Before ECMAScript 6 we have traditionally used inedxOf() method to identify strings inside other strings.

ECMAScript 6 includes the following three methods, which are designed to do just that:

  1. includes() - The includes() method returns true if the given text is found anywhere within the string. If it is not found, it returns false.
  2. startsWith() - The startsWith() method returns true if the given text is found at the beginning of the string. If it is not found, it returns false.
  3. endsWith() - The endsWith() method returns true if the given text is found at the end of the string. If it is not found, it returns false.

Each methods accept two arguments: the text to search for and an optional index from which to start the search.

When the second argument is provided, includes() and startsWith() start the match from that index while endsWith() starts the match from the length of the string minus the second argument; when the second argument is omitted, includes() and startsWith() search from the beginning of the string, while endsWith() starts from the end. In effect, the second argument minimizes the amount of the string being searched.

var msg = "Hello world!";

console.log(msg.startsWith("Hello")); // true
console.log(msg.endsWith("!")); // true
console.log(msg.includes("o")); // true

console.log(msg.startsWith("o")); // false
console.log(msg.endsWith("d!")); // true
console.log(msg.includes("z")); // false

console.log(msg.startsWith("o", 4)); // true
console.log(msg.endsWith("o", 8)); // true
console.log(msg.includes("o", 8)); // false

Here is the JSBIN for the same:,console

The first six calls don’t include a second parameter, so they’ll search the whole string if needed.

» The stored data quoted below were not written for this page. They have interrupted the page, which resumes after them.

-- ==== Sys2Proof/Machine/CartMem.lean ====
section
/-! DEFINITION. The cartridge memory: the link's frames (R63, R64) and the updates of the volume header, the wrap table and the
locate index (R58 to R61, Table 04-6). -/

namespace Sys2Proof.Machine

/-! ## The link (R63, R64) -/

/-- Apply f to the link. -/
def onLink (f : CmLink → CmLink) (s : State) : State := s.onDrive fun d => { d with link := f d.link }

/-- A request frame: OP, LEN, payload, CRC-8 (R63). -/
def cmFrame (op : Nat) (payload : Bytes) : Bytes :=
  let b := le 1 op ++ le 1 payload.length ++ payload
  b ++ le 1 (crc8 (byteBits b))

/-- The payload of a TRANSCEIVE of a command with CRC_A appended and checked (Table 02-17, R64). -/
def cmTransceive (timeout : Nat) (frame : Bytes) : Bytes := [0x18] ++ le 2 timeout ++ frame

/-- POLL collects the answer to a request (R63). -/
abbrev cmPoll : Bytes := cmFrame 0 []

/-- The request in hand goes out, with the POLL for its answer. -/
def cmIssue (s : State) : State :=
  match s.drive.link.queue with
  | r :: _ => emits [.cmFrame r.frame, .cmFrame cmPoll] (onLink (fun l => { l with tries := 0, busy := false, usedAt := s.power.time }) s)
  | [] => s

/-- Requests join those that wait; with none in hand the first goes out. -/
def cmQueue (rs : List CmReq) (s : State) : State :=
  let s1 := onLink (fun l => { l with queue := l.queue ++ rs }) s
  if s.drive.link.queue.isEmpty then cmIssue s1 else s1

/-- Nothing is on its way over the link. -/
def cmIdle (s : State) : Bool := s.drive.link.queue.isEmpty

/-- A request of a command of Table 02-18: CRC_A appended and checked, with its timeout in 10 µs. -/
def cmReq (timeout : Nat) (frame : Bytes) (job : CmJob) : CmReq := ⟨cmFrame 2 (cmTransceive timeout frame), job⟩

/-- REQA: a short frame of seven bits without CRC_A (R63). -/
def reqaReq : CmReq := ⟨cmFrame 2 ([0x07] ++ le 2 100 ++ [0x26]), .reqa⟩

/-- The SEL code of a cascade level (R63). -/
def selCode (level : Nat) : Byte := BitVec.ofNat 8 (0x93 + 2 * level)

/-- ANTICOLLISION of a cascade level, and the SELECT of the four UID bytes and the check byte that it answered (R63). -/
def anticollisionReq (level : Nat) : CmReq := ⟨cmFrame 2 ([0x00] ++ le 2 100 ++ [selCode level, 0x20]), .anticollision level⟩
def selectReq (level : Nat) (uid : Bytes) : CmReq := cmReq 100 ([selCode level, 0x70] ++ uid) (.select level)

/-- The field goes on before the first access of a group of accesses, and the memory is activated afresh from REQA (R63). -/
def cmOpening (s : State) : List CmReq := if s.drive.link.field then [] else [⟨cmFrame 1 [1], .plain⟩, reqaReq]

/-- A group of accesses, and what it was for. -/
def cmGroup (rs : List CmReq) (m : CmMark) (s : State) : State :=
  onLink (fun l => { l with field := true }) (cmQueue (cmOpening s ++ rs ++ [⟨[], .done m⟩]) s)

/-- HLTA, and the field goes off (R63). -/
def cmClose (s : State) : State :=
  if s.drive.link.field then
    cmQueue [cmReq 100 [0x50, 0x00] .halt, ⟨cmFrame 1 [0], .plain⟩] (onLink (fun l => { l with field := false }) s)
  else s

/-- Bytes of the cartridge memory as it was last read or written over the link. -/
def cmBytes (s : State) (addr n : Nat) : Bytes :=
  match s.drive.cart with
  | some c => Memory.readBytes c.cm addr n
  | none => List.replicate n emptyByte

/-- What CM_INFO answered: the size in KiB and the command set (R64). -/
def setCmInfo (kib set : Nat) (s : State) : State :=
  s.onDrive fun d => { d with cart := d.cart.map fun c => { c with cmKiB := kib, cmSet := set } }

/-- Bytes of the cartridge memory become what the link showed them to be (R63, R64). -/
def storeCm (a : Nat) (bs : Bytes) (s : State) : State :=
  s.onDrive fun d => { d with cart := d.cart.map fun c => { c with cm := Memory.writeBytes c.cm a bs } }

/-- The same bytes once the writes that wait have been done. -/
def cmPlanned (s : State) (addr n : Nat) : Bytes :=
  match s.drive.cart with
  | some c => Memory.readBytes (s.drive.link.queue.foldl (fun m r => match r.job with
      | .write a bs => Memory.writeBytes m a bs
      | _ => m) c.cm) addr n
  | none => List.replicate n emptyByte

/-- CM_READ of n bytes in pieces of 32 (R64). -/
def cmReads (addr n : Nat) : List CmReq :=
  (List.range ((n + 31) / 32)).map fun i => cmReq 200 ([0xC4] ++ be 2 (addr + 32 * i)) (.read (addr + 32 * i))

/-- CM_WRITE of bytes in pieces of 16, each read back and compared (R64, R111). -/
def cmWrites (addr : Nat) (bs : Bytes) : List CmReq :=
  let data := fit (16 * ((bs.length + 15) / 16)) bs
  (List.range (data.length / 16)).flatMap fun i =>
    let at_ := addr + 16 * i
    let piece := (data.drop (16 * i)).take 16
    [cmReq 1000 ([0xC5] ++ be 2 at_ ++ piece) (.write at_ piece), cmReq 200 ([0xC4] ++ be 2 (at_ / 32 * 32)) (.check at_ piece)]

/-! ## The volume's fields (R57, R59) -/

/-- Apply f to the mounted volume. -/
def onVol (f : Volume → Volume) (s : State) : State := s.onDrive fun d => { d with vol := d.vol.map f }

/-- Apply f to a partition of the mounted volume. -/
def onPart (p : Nat) (f : Part → Part) (s : State) : State := onVol (fun v => { v with parts := updAt v.parts p f }) s

/-- A volume is mounted for writing. -/
def writable (s : State) : Bool := match s.drive.vol with | some v => !v.readOnly | none => false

The last three calls only check part of the string.

The call to msg.startsWith("o", 4) starts the match by looking at index 4 of the msg string, which is the “o” in “Hello”.

The call to msg.endsWith("o", 8) starts the match at index 4 as well, because the 8 argument is subtracted from the string length (12).

The call to msg.includes("o", 8) starts the match from index 8, which is the “r” in “world”.

While these three methods make identifying the existence of substrings easier, each only returns a boolean value. If you need to find the actual position of one string within another, use the indexOf() or lastIndexOf() methods.

The startsWith(), endsWith(), and includes() methods will throw an error if you pass a regular expression instead of a string.
This stands in contrast to indexOf() and lastIndexOf(), which both convert a regular expression argument into a string and then search for that string.

The repeat() Method

In languages like Python and Ruby, you can repeat a string as:

"foo" * 3;                          // "foofoofoo"

That doesn’t work in JS, because * multiplication is only defined for numbers, and thus "foo" coerces to the NaNnumber.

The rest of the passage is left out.